My first exposure to a computer was in sixth grade. I was selected to be part of a small group of students taught by Mr. Klotzkin who would be given time to learn computer programming using BASIC on an Apple ][. No matter, that was my first exposure to Apple. I had this model that computers waited for your input, and only until you supplied it could it do any work. But I didn’t realize that meant you couldn’t, for instance, poll the keyboard for events. I learned many basic software lessons on that computer, this was only one such thing.

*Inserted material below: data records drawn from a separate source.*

/-- R109: for every request up to the bound of the bound axis the pair is in range and the achieved frequency fits 16 bits
and is not below the request; unclamped, the request lies between the frequencies of `top + 1` and `top`; clamped, the
pair is the largest ratio and the counter's maximum. -/
def Obligations.AchievedFrequencyBounds : Prop :=
  ∀ (cfg : Cfg) (i f : Nat), cfg.accepted = true → i < cfg.nAx → 1 ≤ f → f ≤ (cfg.axis i).fmax →
    ∃ p, (cfg.channel (cfg.chan i)).ratios[derivePsc cfg.fClk (cfg.channel (cfg.chan i)) f]? = some p ∧
      1 ≤ deriveTop cfg.fClk (cfg.channel (cfg.chan i)) f ∧
      deriveTop cfg.fClk (cfg.channel (cfg.chan i)) f ≤ (cfg.channel (cfg.chan i)).cmax ∧
      f ≤ deriveResult cfg (cfg.chan i) f ∧
      deriveResult cfg (cfg.chan i) f ≤ 65535 ∧
      (cfg.fClk / ((cfg.channel (cfg.chan i)).scale * f * p) ≤ (cfg.channel (cfg.chan i)).cmax →
        f * ((cfg.channel (cfg.chan i)).scale * p * deriveTop cfg.fClk (cfg.channel (cfg.chan i)) f) ≤ cfg.fClk ∧
        cfg.fClk < f * ((cfg.channel (cfg.chan i)).scale * p *
          (deriveTop cfg.fClk (cfg.channel (cfg.chan i)) f + 1))) ∧
      ((cfg.channel (cfg.chan i)).cmax < cfg.fClk / ((cfg.channel (cfg.chan i)).scale * f * p) →
        (∀ q ∈ (cfg.channel (cfg.chan i)).ratios, q ≤ p) ∧
        deriveTop cfg.fClk (cfg.channel (cfg.chan i)) f = (cfg.channel (cfg.chan i)).cmax ∧
        deriveResult cfg (cfg.chan i) f =
          cfg.fClk / ((cfg.channel (cfg.chan i)).scale * (cfg.channel (cfg.chan i)).cmax * p))

/-! ## Channel on and off -/

/-- R121: ENABLE ors the code of the current prescaler index into `CTL`, marks the channel on, and touches nothing else. -/
def Obligations.EnableOrsTheCode : Prop :=
  ∀ (s : State) (c : Nat), s.valid = true → c < s.cfg.nAx →
    ∃ t code, exec (.enable c) s = .next t ∧
      (s.cfg.channel c).csCode[(s.channel c).psc]? = some code ∧
      (t.channel c).ctl = (s.channel c).ctl ||| code ∧
      (t.channel c).isOn = true ∧
      (t.channel c).psc = (s.channel c).psc ∧
      (t.channel c).top = (s.channel c).top ∧
      (∀ d, d ≠ c → t.channel d = s.channel d) ∧
      t = { s with ch := t.ch, outputs := t.outputs }

/-- R123: DISABLE clears the clock-select field, marks the channel off, and touches nothing else. -/
def Obligations.DisableClearsTheField : Prop :=
  ∀ (s : State) (c : Nat), s.valid = true → c < s.cfg.nAx →
    ∃ t, exec (.disable c) s = .next t ∧
      (t.channel c).ctl = (s.channel c).ctl &&& ~~~(s.cfg.channel c).csMask ∧
      (t.channel c).isOn = false ∧
      (t.channel c).psc = (s.channel c).psc ∧
      (t.channel c).top = (s.channel c).top ∧
      (∀ d, d ≠ c → t.channel d = s.channel d) ∧
      t = { s with ch := t.ch, outputs := t.outputs }

/-- R122, R126: ENABLE and DISABLE keep every bit of `CTL` outside the clock-select field. -/
def Obligations.UnrelatedControlBitsArePreserved : Prop :=
  ∀ (s t : State) (c : Nat), s.valid = true → c < s.cfg.nAx →
    (exec (.enable c) s = .next t ∨ exec (.disable c) s = .next t) →
    (t.channel c).ctl &&& ~~~(s.cfg.channel c).csMask = (s.channel c).ctl &&& ~~~(s.cfg.channel c).csMask

/-- R124: DISABLE of a channel already off, its field clear, changes no register: both writes store the values already
there. So a second DISABLE changes none. The bits outside the field, the prescaler index and the reload value are kept, so
that an ENABLE after it restores the selection. -/
def Obligations.DisableIsIdempotent : Prop :=
  ∀ (s t : State) (c : Nat), s.valid = true → c < s.cfg.nAx →
    ((s.channel c).isOn = false → s.clockField c = 0#8 →
      ∃ u, exec (.disable c) s = .next u ∧ u = { s with outputs := u.outputs }) ∧
    (exec (.disable c) s = .next t →
      (∃ u, exec (.disable c) t = .next u ∧ u = { t with outputs := u.outputs }) ∧
      (t.channel c).ctl &&& ~~~(s.cfg.channel c).csMask = (s.channel c).ctl &&& ~~~(s.cfg.channel c).csMask ∧
      (t.channel c).psc = (s.channel c).psc ∧
      (t.channel c).top = (s.channel c).top ∧
      ∃ u code, exec (.enable c) t = .next u ∧ (s.cfg.channel c).csCode[(s.channel c).psc]? = some code ∧
        u.clockField c = code)

/-- R73, R105, R134: the order in which the counter and the direction output see DISABLE, ENABLE, DERIVE (disable, then
prescaler index, then reload value) and TRACK (a stop disables the channel, then idles the line; any other step shows
nothing). The list that shows the order is the model's (log entry 14). -/
def Obligations.ChannelAndStopWritesInOrder : Prop :=
  ∀ (s : State) (k : Nat), s.valid = true → k < s.cfg.nAx →
    (∃ t, exec (.disable k) s = .next t ∧ t.outputs = s.outputs ++ [.ctl k (t.channel k).ctl]) ∧
    (∃ t, exec (.enable k) s = .next t ∧ t.outputs = s.outputs ++ [.ctl k (t.channel k).ctl]) ∧
    (∀ f : Word16, ∃ t, exec (.derive k f) s = .next t ∧
      (f = 0#16 → t.outputs = s.outputs ++ [.ctl k (t.channel k).ctl]) ∧
      (f ≠ 0#16 →
        t.outputs = s.outputs ++ [.ctl k (t.channel k).ctl, .psc k (t.channel k).psc, .top k (t.channel k).top])) ∧
    (s.pending k = true → s.ie = true →
      ∃ t, exec (.track k) s = .next t ∧
        ((t.axis k).pos = (t.axis k).target →
          t.outputs =
            s.outputs ++
              [.ctl (s.cfg.chan k) (t.channel (s.cfg.chan k)).ctl, .line k (s.cfg.axis k).dirIdle]) ∧
        ((t.axis k).pos ≠ (t.axis k).target → t.outputs = s.outputs))

/-! ## The guard -/

/-- R181: GUARD_ENTER saves `IE` and clears it. -/
def Obligations.GuardEnterSavesAndClears : Prop :=
  ∀ s : State, s.valid = true → exec .guardEnter s = .next { s with savedIe := s.ie, ie := false }

/-- R182: GUARD_EXIT restores the saved copy; after GUARD_ENTER that is the enable it had before, set or clear. -/
def Obligations.GuardExitRestores : Prop :=
  ∀ s : State, s.valid = true →
    exec .guardExit s = .next { s with ie := s.savedIe } ∧
    ∀ t u, exec .guardEnter s = .next t → exec .guardExit t = .next u → u = { s with savedIe := s.ie }

/-! ## Events and trackers -/

/-- R131: OVF, whatever `IE` is. A genuine event of a clocked channel sets the latch of the bound axis, or its overrun
bit when the latch is set; a spurious event changes nothing. -/
def Obligations.GenuineEventIsLatchedOneDeep : Prop :=
  ∀ (s : State) (i : Nat), s.valid = true → i < s.cfg.nAx →
    exec (.ovf (s.cfg.chan i) false) s = .next s ∧
    (s.clocked (s.cfg.chan i) = true →
      ∃ t, exec (.ovf (s.cfg.chan i) true) s = .next t ∧
        t.pending i = true ∧
        t.overran i = (s.overran i || s.pending i) ∧
        (∀ j, j ≠ i → t.pending j = s.pending j ∧ t.overran j = s.overran j) ∧
        t = { s with pend := t.pend, overrun := t.overrun })

/-- R186, R208: a genuine event of a channel whose clock-select field is 0 does not occur: the model takes no step for it
(log entry 4). -/
def Obligations.StoppedChannelRaisesNothing : Prop :=
  ∀ (s : State) (c : Nat), s.valid = true → c < s.cfg.nAx →
    (s.channel c).ctl &&& (s.cfg.channel c).csMask = 0#8 → exec (.ovf c true) s = .next s

/-- R132: TRACK clears the latch and moves the position by one step, wrapping at the ends of the 16-bit range, in the
direction of the flag; onto the target it zeroes the frequency, disables the channel and idles the direction line. -/
def Obligations.TrackCountsAndStops : Prop :=
  ∀ (s : State) (i : Nat), s.valid = true → i < s.cfg.nAx → s.pending i = true → s.ie = true →
    ∃ t, exec (.track i) s = .next t ∧
      t.pending i = false ∧
      ((s.axis i).dir = (s.cfg.axis i).dirPos →
        (t.axis i).pos.toInt = if (s.axis i).pos.toInt = 32767 then -32768 else (s.axis i).pos.toInt + 1) ∧
      ((s.axis i).dir ≠ (s.cfg.axis i).dirPos →
        (t.axis i).pos.toInt = if (s.axis i).pos.toInt = -32768 then 32767 else (s.axis i).pos.toInt - 1) ∧
      ((t.axis i).pos ≠ (s.axis i).target →
        t.axis i = { s.axis i with pos := (t.axis i).pos } ∧ t = { s with ax := t.ax, pend := t.pend }) ∧
      ((t.axis i).pos = (s.axis i).target →
        t.axis i = { s.axis i with pos := (s.axis i).target, freq := 0#16 } ∧
        t.channel (s.cfg.chan i) =
          { s.channel (s.cfg.chan i) with
            ctl := (s.channel (s.cfg.chan i)).ctl &&& ~~~(s.cfg.channel (s.cfg.chan i)).csMask
            isOn := false } ∧
        t.line i = (s.cfg.axis i).dirIdle ∧
        t = { s with ax := t.ax, pend := t.pend, ch := t.ch, dirline := t.dirline, outputs := t.outputs }) ∧
      (∀ j, j ≠ i → t.axis j = s.axis j ∧ t.line j = s.line j ∧ t.pending j = s.pending j) ∧
      (∀ d, d ≠ s.cfg.chan i → t.channel d = s.channel d)

/-- R35, R132: a tracker whose latch is clear, or any tracker while `IE == 0`, takes no step (log entry 4). -/
def Obligations.TrackerIsHeldBack : Prop :=
  ∀ (s : State) (i : Nat), s.valid = true → i < s.cfg.nAx → (s.pending i = false ∨ s.ie = false) →
    exec (.track i) s = .next s

/-- R212: the tracker steps of two axes commute: every register ends the same in either order. -/
def Obligations.TrackerStepsCommute : Prop :=
  ∀ (s : State) (i j : Nat), s.valid = true → i < s.cfg.nAx → j < s.cfg.nAx → i ≠ j →
    s.pending i = true → s.pending j = true → s.ie = true →
    ∃ a b t u, exec (.track i) s = .next a ∧ exec (.track j) a = .next t ∧
      exec (.track j) s = .next b ∧ exec (.track i) b = .next u ∧ u = { t with outputs := u.outputs }

/-- R136, R138: each tracker step of a running axis brings it one step nearer to its target; at the target it is stopped,
before it is running still. -/
def Obligations.RunningAxisApproachesItsTarget : Prop :=
  ∀ (s : State) (i : Nat), s.Inv → i < s.cfg.nAx → s.running i = true → s.pending i = true → s.ie = true →
    ∃ t, exec (.track i) s = .next t ∧
      ((t.axis i).target.toInt - (t.axis i).pos.toInt).natAbs + 1 =
        ((s.axis i).target.toInt - (s.axis i).pos.toInt).natAbs ∧
      ((t.axis i).pos = (t.axis i).target → t.stopped i = true ∧ t.line i = (s.cfg.axis i).dirIdle) ∧
      ((t.axis i).pos ≠ (t.axis i).target → t.running i = true ∧ (t.axis i).freq = (s.axis i).freq)

/-- R136, R138, R140: a running axis reaches its target after exactly `|target - pos|` genuine events, each serviced
before the next, and stops with the last of them and not before. -/
def Obligations.LegEndsAfterItsDistance : Prop :=
  ∀ (s : State) (i n : Nat), s.Inv → i < s.cfg.nAx → s.running i = true → s.pending i = false → s.ie = true →
    n ≤ ((s.axis i).target.toInt - (s.axis i).pos.toInt).natAbs →
    ∃ t, runInputs (List.replicate n [Input.overflow (s.cfg.chan i) true, Input.tracker i]).flatten s = .next t ∧
      (t.axis i).target = (s.axis i).target ∧
      t.overran i = s.overran i ∧
      t.pending i = false ∧
      ((t.axis i).target.toInt - (t.axis i).pos.toInt).natAbs + n =
        ((s.axis i).target.toInt - (s.axis i).pos.toInt).natAbs ∧
      (n < ((s.axis i).target.toInt - (s.axis i).pos.toInt).natAbs → t.running i = true) ∧
      (n = ((s.axis i).target.toInt - (s.axis i).pos.toInt).natAbs →
        t.stopped i = true ∧ t.line i = (s.cfg.axis i).dirIdle)

/-! ## The command dispatcher -/

/-- R146: ACCEPT takes the record on the port and chooses by its first byte: a reset or bootloader request raises its
strobe, SET_STATE goes to BATCH and every other opcode to SNAP with the record latched. While a dispatch is in progress
the record waits on the port; that ACCEPT then leaves the whole state is the model's choice (log entry 4). -/
def Obligations.AcceptTakesTheRecord : Prop :=
  ∀ (s : State) (bytes : List Byte) (op : Byte), s.valid = true → s.cmdPort = some bytes →
    bytes.length = 2 + 4 * s.cfg.nAx → bytes[0]? = some op →
    (s.fgPc ≠ .idle → exec .accept s = .next s) ∧
    (s.fgPc = .idle →
      ∃ t, exec .accept s = .next t ∧
        (op = s.cfg.opReset → t = { s with cmdPort := none, cmdTake := true, reqReset := true }) ∧
        (op = s.cfg.opBoot → t = { s with cmdPort := none, cmdTake := true, reqBoot := true }) ∧
        (op ≠ s.cfg.opReset → op ≠ s.cfg.opBoot →
          (∀ a, t.cmd.read a = bytes.getD a 0#8) ∧
          t = { s with cmdPort := none, cmdTake := true, cmd := t.cmd,
                       fgPc := if op = s.cfg.opSet then .batch else .snap }))

/-- R80, R146, R202: with no record on the port, or a dispatch in progress, ACCEPT is not enabled, and that nothing changes
then is the model's choice (log entry 4); an idle foreground refuses a record of another length. -/
def Obligations.AcceptWaitsOrRefuses : Prop :=
  ∀ s : State, s.valid = true →
    (s.fgPc ≠ .idle ∨ s.cmdPort = none → exec .accept s = .next s) ∧
    (∀ bytes, s.fgPc = .idle → s.cmdPort = some bytes → bytes.length ≠ 2 + 4 * s.cfg.nAx →
      exec .accept s = .refused (.recordLength bytes.length))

I calculated how long I would have to save my allowance to get an Apple ][ of my own: about 80 years. It wasn’t looking good. Without any hope of my own computer, I wrote Apple BASIC computer games in pencil and sent them to Mr. Klotzkin via neighbors still attending elementary school in the hope they would be run. Instead they were sent back with comments like “Mr. Klotzkin doesn’t understand what you’re doing”. I finally got my own computer, a used TI 99/4a my father bought from a neighbor for $50.
Fast forward again, where, as a new college freshman, I smugly knew that my (pirated) copy of Word Star was a superior word processor to anything else. Until someone showed me the Macintosh, with MacWrite – my first exposure to fonts. The Macintosh became my go-to computer for work. But I still could not afford Apple’s higher prices. Instead I bought perfectly reasonable second- and third- tier PCs. (IBM was the sole first-tier PC manufacturer, and I surely couldn’t afford one of those.)
Fast forward once again: to my first job out of college, and almost three years into it I was given a special assignment: fly to Cupertino and take a week-long training on programming this new handheld platform called the Apple Newton. The campus was littered with large-sized iconic Macintosh icons. The pointer. A face. This place was beautiful. The industry was wonderful, and while I worked in the pharmaceutical industry, Apple was my kind of place.
A last fast forward: my career at Google. This is what I felt Apple was like, only my dream of Apple from those days at the Cupertino campus were even more magical, like the icons in the garden. Thanks to Google and my friend David I got the courage up to finally try a Macbook Pro, which was eventually replaced by a gorgeous Macbook Air. I’m writing this post on my home PC, a Mac Pro, which I call the Octocore.
I never met Steve Jobs or any of the many people who helped invent these products. Things we take for granted, things that — what I mean is: what would the world be like without them? What would my daily life as a professional software craftsman be like without Apple’s influence?
Enough. It is late, and I must rest. So as I do nearly every night, I’ll set my iPod’s timer to turn off after 20 minutes and find something interesting to listen to as I fall asleep.